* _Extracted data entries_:
theorem test_witness_Arrivals_late : (∀ l ∈ [lateAt (.load false) (some (.vreg 0 5)), lateAt (.atom 0 64 false) (some (.sreg 0 9)), lateAt .store none],
      (pending (.late l)).item 7 = some (.late l) ∧ (pending (.late l)).latePerforms 7 l = true ∧ (pending (.late l)).mem.wf = true) ∧
    (let s : State := { pending (.late (lateAt .store none)) with schedule := [.perform 7] }
     s.running = true ∧ s.item 7 = some (.late (lateAt .store none)) ∧ s.latePerforms 7 (lateAt .store none) = true ∧ s.mem.wf = true) := by decide +kernel

/-- Barrier 1 ARMED with 5 of 5 to come, barrier 2 COMPLETE with parity 1, barrier 3 in ERROR, barrier 4 with `SCOPE` 3 in STATE 1; the others are UNINIT. s3 = 5, s4 = 2^32 − 1. -/
def barriers : State :=
  let put := fun (m : Memory) (p : Nat × Nat) => m.putBytes (scrHome 0 0 (16 * p.1)) (leBytes 16 p.2)
  let s := accessing fun g => setS 3 5 (setS 4 0xFFFFFFFF g)
  { s with mem := [(1, 5 + 5 * 2 ^ 32 + 2 ^ 64), (2, 5 * 2 ^ 32 + 2 * 2 ^ 64 + 2 ^ 66), (3, 3 * 2 ^ 64 + 2 ^ 97), (4, 5 + 2 ^ 64 + 3 * 2 ^ 68)].foldl put s.mem }

def barrier (i : Nat) : Bar := Bar.ofNat (barriers.mem.nat (scrHome 0 0 (16 * i)) 16)

theorem test_witness_BarriersAndPhases : barriers.ReadyCore ∧ barriers.Handles 0 false 0x400FF0400 ∧ barriers.SSrc 3 ∧ barriers.SSrc 4 ∧ barriers.SDst 9 ∧
    (4095 * 16 + 16 ≤ segLimit (barriers.seg 0)) ∧ (((barriers.core 0 0).phase.opened).length < 3 ∧
      [(barrier 1).st, (barrier 1).remain, (barrier 1).parity, (barrier 2).st, (barrier 2).expect, (barrier 2).parity, (barrier 3).st, (barrier 0).st] = [1, 5, 0, 2, 5, 1, 3, 0] ∧
      (∀ i < 4, (barrier i).scope ≠ 3 ∧ (barrier i).reserved = false) ∧ (barrier 4).st = 1 ∧ (barrier 4).scope = 3) ∧
    barriers.fencePending 0x7FF barriers.nextId = false ∧
    (let s := barriers.modCore 0 0 fun k => { k with phase := { k.phase with opened := [1, 2, 3] } }
     s.canIssue = true ∧ s.prog = .start ∧ einjKind s.me = 0 ∧ s.onCore = true ∧ 3 ≤ (s.core 0 0).phase.opened.length) := by
  refine ⟨readyCore ?_, handles ?_, ssrc ?_, ssrc ?_, sdst ?_, ?_⟩ <;> decide +kernel

/-- `bar.arr` of barrier 3, which is in ERROR, traps BAR_ERROR (0x84) with its flags (R170). -/
theorem test_bar_error_traps : (match exec (.barArr 3 3) barriers with
    | .next t => some (bitsOf (t.mem.nat 0x400FF0400 64) 0 8, bitsOf (t.mem.nat 0x400FF0400 64) 256 64)
    | _ => none) = some (0x84, 3 + 2 * 2 ^ 16) := by decide +kernel

/-- `bar.test` shows barrier 4, whose `SCOPE` is 3, as UNINIT (R167). -/
theorem test_bar_test_uninit : (match exec (.barTest 9 4) barriers with
    | .next t => (t.item barriers.nextId).map fun i => match i with
      | .result _ _ x _ _ => (x.toNat / 2 ^ 35 % 4, x.toNat / 2 ^ 38 % 4)
      | _ => (9, 9)
    | _ => none) = some (0, 3) := by decide +kernel

/-- Count-downs of barrier 1 by less, by all and by more than remains, an error event, and the end of a release. -/
theorem test_witness_BarrierEvents :
    (∀ n ∈ [1, 5, 6], ({ barriers with flight := [⟨7, .countdown ⟨0, 0, 16, 0⟩ n none none⟩] } : State).item 7 = some (.countdown ⟨0, 0, 16, 0⟩ n none none) ∧
      ({ barriers with flight := [⟨7, .countdown ⟨0, 0, 16, 0⟩ n none none⟩] } : State).earlier 7 (sameCount ⟨0, 0, 16, 0⟩ none) = false) ∧
    (let src : CountSrc := ⟨0, 0, 5, 0x100, 0⟩
     let s := ({ barriers with flight := [⟨7, .countdown ⟨0, 0, 0, 0⟩ 1 (some src) none⟩] } : State).modThread 0 0 fun h => { h with kick := some placedKick, bars := [⟨0, 0, 0, 0⟩] }
     s.item 7 = some (.countdown ⟨0, 0, 0, 0⟩ 1 (some src) none) ∧ s.earlier 7 (sameCount ⟨0, 0, 0, 0⟩ (some src)) = false ∧ (barrier 0).st = 0 ∧
     (s.thread 0 0).kick.isSome = true ∧ (s.thread 0 0).bars.contains ⟨0, 0, 0, 0⟩ = true) ∧
    (barriers.team 0).resident = true ∧ scrHome (barriers.team 0).col 0 16 = scrHome 0 0 16 ∧
    ({ barriers with flight := [⟨7, .barError ⟨0, 0, 16, 0⟩ 4⟩] } : State).item 7 = some (.barError ⟨0, 0, 16, 0⟩ 4) ∧
    (let s := ({ barriers with flight := [⟨7, .release 0 0 false 1⟩] } : State).modCore 0 0 fun k => { k with phase := { k.phase with opened := [7] } }
     s.item 7 = some (.release 0 0 false 1) ∧ (s.phaseOf 0 0 false).opened.head? = some 7 ∧ s.earlier 7 (State.storeOf 0 0 false 1) = false) := by decide +kernel

/-! ### Streams -/

/-- A layout record: sixteen f32 in TAL from an offset on. -/
def rec16 (off : Nat) : BitVec 512 := BitVec.ofNat 512 ((near off).toNat + 10 * 2 ^ 64 + 2 ^ 72 + 2 ^ 89 + 16 * 2 ^ 128 + 4 * 2 ^ 288)

def slot16 (off : Nat) : RecSlot := { RecSlot.invalid with valid := true, record := rec16 off, shp := #v[16, 1, 1, 1, 1] }

/-- Record slots 0 and 1 hold windows at 0x2000 and 0x3000, the others are invalid; s3 points to a record, s4 = 1; barrier 1 is ARMED, barrier 3 in ERROR. -/
def moving : State :=
  let s := onThread fun h => { h with
    recs := vmod (vmod h.recs 0 fun _ => slot16 0x2000) 1 fun _ => slot16 0x3000
    s := vmod (vmod h.s 3 fun _ => ⟨near 0x1000, true, none⟩) 4 fun _ => ⟨1, true, none⟩ }
  let put := fun (m : Memory) (p : Nat × Nat) => m.putBytes (scrHome 0 0 (16 * p.1)) (leBytes 16 p.2)
  { s with mem := [(1, 5 + 5 * 2 ^ 32 + 2 ^ 64), (3, 3 * 2 ^ 64 + 2 ^ 97)].foldl put (s.mem.putBytes 0x400001000 (leBytes 64 (rec16 0x2000).toNat)) }

/-- Loads, stores and records of TAL and of the scratchpad, two records, barriers of every state, the loop's first and last round. -/
theorem test_witness_StreamInstructions : moving.ReadyStream ∧ moving.cur = .thread 0 0 ∧ (moving.thread 0 0).kick = some placedKick ∧ moving.SDst 9 ∧ moving.SSrc 3 ∧ moving.SSrc 4 ∧
    moving.Reaches 1 0 8 ⟨0, 0, near 0x1000, 0x1000, 8⟩ [(0x400001000, 8)] ∧ moving.Reaches 1 1 8 ⟨0, 0, near 0x1000, 0x1000, 8⟩ [(0x400001000, 8)] ∧
    moving.Reaches 1 0 64 ⟨0, 0, near 0x1000, 0x1000, 64⟩ [(0x400001000, 64)] ∧ moving.Allowed 0 0 64 ⟨0, 0, near 0x1000, 0x1000, 64⟩ ∧
    (∀ e < 64, moving.mem.isPoisoned (0x400001000 + e) = false) ∧ (moving.scrObject (withOff (near 0x1000) 0x1000) 64 64).toOption = some 0 ∧
    (LRec.bad (BitVec.ofNat 512 (moving.mem.nat 0x400001000 64)) = false ∧ LRec.bad 0 = true) ∧
    ((vget RecSlot.invalid (moving.thread 0 0).recs 0).valid = true ∧ (vget RecSlot.invalid (moving.thread 0 0).recs 2).valid = false) ∧
    (4095 * 16 + 16 ≤ segLimit (moving.seg 0) ∧ (moving.barRead 0 0 0).uninit = true ∧ [(moving.barRead 0 0 16).st, (moving.barRead 0 0 16).parity, (moving.barRead 0 0 48).st] = [1, 0, 3]) ∧
    (moving.sval 4 - 1 = 0 ∧ moving.sval 3 - 1 ≠ 0) ∧ moving.CodeTarget (moving.pc + 4) ∧
    (moving.defers true [(0x400001000, 8)] = false ∧ moving.defers false [(0x400001000, 8)] = false ∧ ({ moving with late := true } : State).defers true [(0x400001000, 8)] = true ∧
      ({ moving with late := true } : State).canIssue = true) := by
  refine ⟨readyStream ?_, ?_, ?_, sdst ?_, ssrc ?_, ssrc ?_, reaches ?_, reaches ?_, reaches ?_, allowed ?_, ?_, ?_, ?_, ?_, ?_, ?_,
    by unfold CodeTarget; decide +kernel, ?_⟩ <;> decide +kernel
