-- ==== Sys2Proof/Config.lean ====
section
/-!
DEFINITION. What the spec leaves to the part in hand or does not state: free values with no body. Nothing can be proved
of them but what holds for every value.
-/
namespace Sys2Proof

/-- 0x6000:02, the unique ID of the part (R342: per part). -/
opaque Config.uniqueId : BitVec 64
/-- 0x1100:01 [47:0], the MAC address (R430: per part). -/
opaque Config.macAddress : BitVec 48
/-- 0x1000:07, the ROM version (R429: per part). -/
opaque Config.romVersion : BitVec 16
/-- 0x1000:04, the temperature grade: true = C (R2: per part). -/
opaque Config.gradeC : Bool
/-- 0x2100+0x10·n:0A, the output path offset of clock output n in fu (R99: per part). -/
opaque Config.pathOffset : Nat → BitVec 16
/-- Whether 0x2003:07 rounds f_c up, as a function of K_VCO in kHz/V, the charge-pump code, the loop resistor code and the
feedback divider: the spec does not say how it is rounded (R81). -/
opaque Config.bandwidthUp : Nat → Nat → Nat → Nat → Bool
/-- The VCO band that the CSU selects at the start of ACQUIRE (R82). -/
opaque Config.vcoBand : Nat → Nat
/-- Where in 120 to 180 MHz/V the K_VCO of that band lies, in kHz/V (R82). -/
opaque Config.vcoGain : Nat → Nat
/-- The tuning node's average over a Tide that a set of ZTIME ends, in hold-code units (R109, R110). -/
opaque Config.tideCode : Nat → Nat
/-- Sensor 0's average over such a Tide, in 1/65536 °C (R112). -/
opaque Config.tideTemp : Nat → Int
/-- The fine position in fu/16 of a stamp no line of which gave a usable tap (R237, R260). -/
opaque Config.freeStamp : Nat → Nat
/-- Drizzle hits that a collection counted before it was abandoned or timed out (R272). -/
opaque Config.drizzleHits : Nat → Nat
/-- Which of the events waiting in the event merger a word of its buffer belongs to, counted from the oldest, by word address;
none of them where the number is too large (R461, R463). -/
opaque Config.mergerEvent : Nat → Nat
/-- How many Pans beyond the first a Load check reaches before the next command (R192). -/
opaque Config.checkReach : Nat → Nat
/-- How many bytes of a margin record the supply's failure left programmed (R458). -/
opaque Config.bytesProgrammed : Nat → Nat
/-- Whether SAVE, when it is cut off or fails, had written its header without the magic (R451). -/
opaque Config.headerWritten : Nat → Bool
/-- The power in pW of a monitor sampled every so many µs, for another period than 1 µs (R490). -/
opaque Config.sampledPower : Nat → Nat
/-- The bits of a word that an uncorrectable error inverted, by word address (R463, R466). -/
opaque Config.errorMask : Nat → BitVec 32
/-- 0x2003:04 in steps of 20 ps, the measured phase error of the loop: a measurement the spec gives no command to bring in
(R87). -/
opaque Config.phaseError : Nat → Int
/-- What the boundary-scan cells shift out after SAMPLE/PRELOAD (R501): their order stands in a file outside the spec. -/
opaque Config.boundaryCells : Nat → BitVec 32

end Sys2Proof
end

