-- ==== Sys2Proof/Machine/OdTable.lean ====
section
/-!
DEFINITION. The object dictionary: the types and access classes of R396 and R398, the entries of every section's object
table, the index map of R432, and the stored settings.
-/
namespace Sys2Proof.Machine

/-- The value types of R396. A DOMAIN has a stated length, or a largest length. -/
inductive OdType where
  | bool | u8 | u16 | u32 | u64 | i8 | i16 | i32 | i64 | ztime | zdelta | q16 | string
  | domain (len : Nat) | domainUpTo (len : Nat) | enum8 | mask64
deriving DecidableEq, Repr

/-- The access classes of R398. -/
inductive Access where
  | const | ro | wo | rw | rwi | rwh | rwt
deriving DecidableEq, Repr

/-- What the Range column admits (R397): anything of the type, a span of values, listed codes, or a bit mask outside
which every bit is reserved (R10). `custom` ranges are checked by the object's own rule. -/
inductive OdRange where
  | any
  | span (lo hi : Int)
  | codes (l : List Nat)
  | mask (m : Nat)
  | custom
deriving DecidableEq, Repr

/-- One line of an object table: its sub-indices, type, access class, default code and range. -/
structure OdEntry where
  lo    : Nat
  hi    : Nat
  type  : OdType
  acc   : Access
  dflt  : Nat
  range : OdRange
deriving DecidableEq, Repr

/-- An index template: one record, one record a unit (base, stride, units of the two parts), or the sequencer records
0x5010 + 0x100·cl + j. -/
inductive Tmpl where
  | one (base : Nat)
  | per (base stride n64 n32 : Nat)
  | seqs
deriving DecidableEq, Repr

/-- A record of the OD (R395): its template, the value of sub-index 0, its entries. -/
structure OdRecord where
  tmpl    : Tmpl
  top     : Nat
  entries : List OdEntry
deriving DecidableEq, Repr

/-- The number of clusters of a part (R1). -/
def Part.clusters : Part → Nat
  | .zt6432 => 4
  | .zt3216 => 2

/-- The unit an index names under a template (R432), none where it names no unit present on the part. -/
def Tmpl.unit (p : Part) (idx : Nat) : Tmpl → Option Nat
  | .one b => if idx = b then some 0 else none
  | .per b st n64 n32 =>
    let n := match p with | .zt6432 => n64 | .zt3216 => n32
    if b ≤ idx then
      if (idx - b) % st = 0 then if (idx - b) / st < n then some ((idx - b) / st) else none else none
    else none
  | .seqs =>
    if 0x5000 ≤ idx then
      let cl := (idx - 0x5000) / 0x100
      let o := (idx - 0x5000) % 0x100
      if cl < p.clusters then if 0x10 ≤ o then if o < 0x20 then some (16 * cl + (o - 0x10)) else none else none else none
    else none

/-- The type codes of R396. -/
def OdType.code : OdType → Nat
  | .bool => 0x01 | .u8 => 0x02 | .u16 => 0x03 | .u32 => 0x04 | .u64 => 0x05 | .i8 => 0x06 | .i16 => 0x07 | .i32 => 0x08
  | .i64 => 0x09 | .ztime => 0x0A | .zdelta => 0x0B | .q16 => 0x0C | .string => 0x0D | .domain _ => 0x0E
  | .domainUpTo _ => 0x0E | .enum8 => 0x0F | .mask64 => 0x10

/-- The length in bytes of a value of fixed length (R396); for STRING and variable DOMAINs the largest length. -/
def OdType.len : OdType → Nat
  | .bool => 1 | .u8 => 1 | .u16 => 2 | .u32 => 4 | .u64 => 8 | .i8 => 1 | .i16 => 2 | .i32 => 4 | .i64 => 8
  | .ztime => 8 | .zdelta => 8 | .q16 => 4 | .string => 64 | .domain n => n | .domainUpTo n => n | .enum8 => 1
  | .mask64 => 8

/-- The access-class codes of R398. -/
def Access.code : Access → Nat
  | .const => 0 | .ro => 1 | .wo => 2 | .rw => 3 | .rwi => 4 | .rwh => 5 | .rwt => 6
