-- ==== Sys2Proof/Machine/Ops.lean ====
section
/-!
DEFINITION. The named operations the meanings share: one element of a unit array, device time, records, events, the
Saltern with its ownership store, alerts and answers.
-/
namespace Sys2Proof.Machine

/-! ## One unit of an array -/

/-- A unit array with one unit changed. -/
def upd {α : Type} {n : Nat} (v : Vector α n) (i : Fin n) (f : α → α) : Vector α n := v.set i.val (f v[i.val]) i.isLt

/-- The state with one clock output changed. -/
def State.updClk (s : State) (i : Fin 8) (f : ClkOut → ClkOut) : State := { s with clkout := upd s.clkout i f }
/-- The state with one edge engine changed. -/
def State.updEdge (s : State) (i : Fin 64) (f : EdgeEngine → EdgeEngine) : State := { s with edge := upd s.edge i f }
/-- The state with the delay logic of one channel changed. -/
def State.updDelay (s : State) (i : Fin 64) (f : Delay → Delay) : State := { s with delay := upd s.delay i f }
/-- The state with one sequencer changed. -/
def State.updSeq (s : State) (i : Fin 64) (f : Sequencer → Sequencer) : State := { s with seq := upd s.seq i f }
/-- The state with one driver changed. -/
def State.updDrv (s : State) (i : Fin 64) (f : Driver → Driver) : State := { s with drv := upd s.drv i f }
/-- The state with one trip latch changed. -/
def State.updTrip (s : State) (i : Fin 64) (f : TripLatch → TripLatch) : State := { s with trip := upd s.trip i f }
/-- The state with one local store changed. -/
def State.updStore (s : State) (i : Fin 4) (f : Store → Store) : State := { s with store := upd s.store i f }
/-- The state with one stamp input changed. -/
def State.updSti (s : State) (i : Fin 32) (f : StampInput → StampInput) : State := { s with sti := upd s.sti i f }
/-- The state with one group changed. -/
def State.updGrp (s : State) (i : Fin 32) (f : Group → Group) : State := { s with grp := upd s.grp i f }
/-- The state with one statistics run changed. -/
def State.updStat (s : State) (i : Fin 32) (f : StatRun → StatRun) : State := { s with stat := upd s.stat i f }
/-- The state with one monitor changed. -/
def State.updMon (s : State) (i : Fin 32) (f : Monitor → Monitor) : State := { s with mon := upd s.mon i f }
/-- The state with one crossbar changed. -/
def State.updXbar (s : State) (i : Fin 4) (f : Crossbar → Crossbar) : State := { s with xbar := upd s.xbar i f }
/-- The state with one trigger engine changed. -/
def State.updTrig (s : State) (i : Fin 4) (f : TrigEngine → TrigEngine) : State := { s with trig := upd s.trig i f }
/-- The state with one capture engine changed. -/
def State.updCap (s : State) (i : Fin 4) (f : Capture → Capture) : State := { s with cap := upd s.cap i f }
/-- The state with one Drizzle changed. -/
def State.updDrz (s : State) (i : Fin 4) (f : Drizzle → Drizzle) : State := { s with drz := upd s.drz i f }
/-- The state with one port changed. -/
def State.updPort (s : State) (i : Fin 8) (f : Port → Port) : State := { s with port := upd s.port i f }
/-- The state with one arm group changed. -/
def State.updArm (s : State) (i : Fin 16) (f : ArmGroup → ArmGroup) : State := { s with armg := upd s.armg i f }
/-- The state with one event-code sender changed. -/
def State.updSender (s : State) (i : Fin 32) (f : Egress → Egress) : State := { s with sender := upd s.sender i f }
/-- The state with one channel's Gust queue changed. -/
def State.updGustq (s : State) (i : Fin 64) (f : Egress → Egress) : State := { s with gustq := upd s.gustq i f }
/-- The state with one margin item changed. -/
def State.updItem (s : State) (i : Fin 27) (f : MarginItem → MarginItem) : State := { s with margin := upd s.margin i f }

/-- A list of steps on the state, in order. -/
def each {α : Type} (l : List α) (f : α → State → State) (s : State) : State := l.foldl (fun t a => f a t) s

/-- The cluster of a channel (R22). -/
def clusterOf (ch : Fin 64) : Fin 4 := ⟨ch.val / 16, by omega⟩
/-- The cluster of a stamp input, group, monitor or event-code sender (R22). -/
def clusterOf8 (i : Fin 32) : Fin 4 := ⟨i.val / 8, by omega⟩
/-- Channel 16·cl + j. -/
def channelOf (cl : Fin 4) (j : Fin 16) : Fin 64 := ⟨16 * cl.val + j.val, by omega⟩
/-- Input, group, monitor or sender 8·cl + j. -/
def unitOf8 (cl : Fin 4) (j : Fin 8) : Fin 32 := ⟨8 * cl.val + j.val, by omega⟩

/-- The clusters present (R1). -/
def State.clusters (s : State) : List (Fin 4) := (List.finRange 4).filter (fun c => c.val < s.part.clusters)
/-- The channels present (R1). -/
def State.channels (s : State) : List (Fin 64) := (List.finRange 64).filter (fun c => c.val < 16 * s.part.clusters)
/-- The stamp inputs, groups, monitors and event-code senders present (R1). -/
def State.units8 (s : State) : List (Fin 32) := (List.finRange 32).filter (fun c => c.val < 8 * s.part.clusters)
/-- The Brynline ports present (R1). -/
def State.ports (s : State) : List (Fin 8) := (List.finRange 8).filter (fun c => c.val < 2 * s.part.clusters)

/-! ## Device time -/

/-- The present T_E count. -/
def State.now (s : State) : TE := s.time.count
/-- The start of the present T_E. -/
def State.nowAt (s : State) : Instant := startOf s.time.count
/-- The present Tide number (R49). -/
def State.tideNow (s : State) : W64 := tideWord s.time.count
/-- In IDLE, RUN, HOLD and SAFE. -/
def State.served (s : State) : Bool := match s.dev.st with | .boot => false | .load => false | _ => true

/-- A happening at T_E `a` has arrived: the count is at least `a` (R40). -/
def State.arrive (s : State) (a : TE) : State := { s with time := { s.time with count := max s.time.count a } }
/-- The instant that an (epoch, ZTIME) pair names now (R45, R48). -/
def State.named (s : State) (epoch zt : Nat) : Instant := turnsOf s.time.count * fuPerTE + instantOf epoch zt
/-- The Tide boundary served next: one Tide after the last; after a set of ZTIME the first of the new count (R49, R50; across
the epoch's own wrap log entry 98). -/
def State.nextBoundary (s : State) : TE :=
  match s.time.lastTide with
  | some b => b + tideLen
  | none => if s.now % tideLen = 0 then s.now else Sys2Proof.Machine.nextTide s.now
/-- What concerns an instant is done under the settings in force at it: those before the last boundary, where it lies before
that (R145, R236, R243). -/
def State.asOf (x : Instant) (f : State → State) (s : State) : State :=
  if teOf x < s.commits.priorEnd then { f { s with od := s.commits.prior } with od := s.od } else f s
/-- T_E in `n` milliseconds at the nominal root. -/
abbrev msTE (n : Nat) : Nat := n * 1250000

/-- Whether an instant's T_E is flagged (R108). -/
def State.lullAt (s : State) (x : Instant) : Bool := traceAt false s.time.flagged (teOf x)

/-- The next free value's number; the counter advances. -/
def State.fresh (s : State) : Nat × State := (s.free, { s with free := s.free + 1 })

/-! ## Records (R56) -/

/-- A record from its fields (R56). -/
def record (type flags source gen payload time : Nat) : W128 :=
  BitVec.ofNat 128 (type % 256 * 2 ^ 120 + flags % 256 * 2 ^ 112 + source % 4096 * 2 ^ 100 + gen % 16 * 2 ^ 96
    + payload % 2 ^ 32 * 2 ^ 64 + time % 2 ^ 64)

/-- An anchor record (R63): cause, epoch, ZTIME. -/
def anchor (cause : Nat) (flags : Nat) (x : Instant) : W128 :=
  record 0x07 flags cause 0 (epochAt x).toNat (ztime x).toNat

/-! ## Events (R65 to R70, R438) -/

/-- The ended Tides with the one that holds T_E `a` changed: the oldest that ended after `a`, whatever its number (R50, R68).
None when `a` lies in the Tide in progress or later. -/
def inEnded (f : EndedTide → EndedTide) (a : TE) : List EndedTide → Option (List EndedTide)
  | [] => none
  | b :: rest => if a < b.at_ then some (f b :: rest) else (inEnded f a rest).map (b :: ·)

* _AIM OF THE EXERCISE_: Look back at the entries above. Retype the line with "refine ⟨readyCore ?_, handles", the line with "theorem test_bar_test_uninit : (match", and all lines in between.

* _EXERCISE ANSWER_:
  refine ⟨readyCore ?_, handles ?_, ssrc ?_, ssrc ?_, sdst ?_, ?_⟩ <;> decide +kernel

/-- `bar.arr` of barrier 3, which is in ERROR, traps BAR_ERROR (0x84) with its flags (R170). -/
theorem test_bar_error_traps : (match exec (.barArr 3 3) barriers with
    | .next t => some (bitsOf (t.mem.nat 0x400FF0400 64) 0 8, bitsOf (t.mem.nat 0x400FF0400 64) 256 64)
    | _ => none) = some (0x84, 3 + 2 * 2 ^ 16) := by decide +kernel

/-- `bar.test` shows barrier 4, whose `SCOPE` is 3, as UNINIT (R167). -/
theorem test_bar_test_uninit : (match exec (.barTest 9 4) barriers with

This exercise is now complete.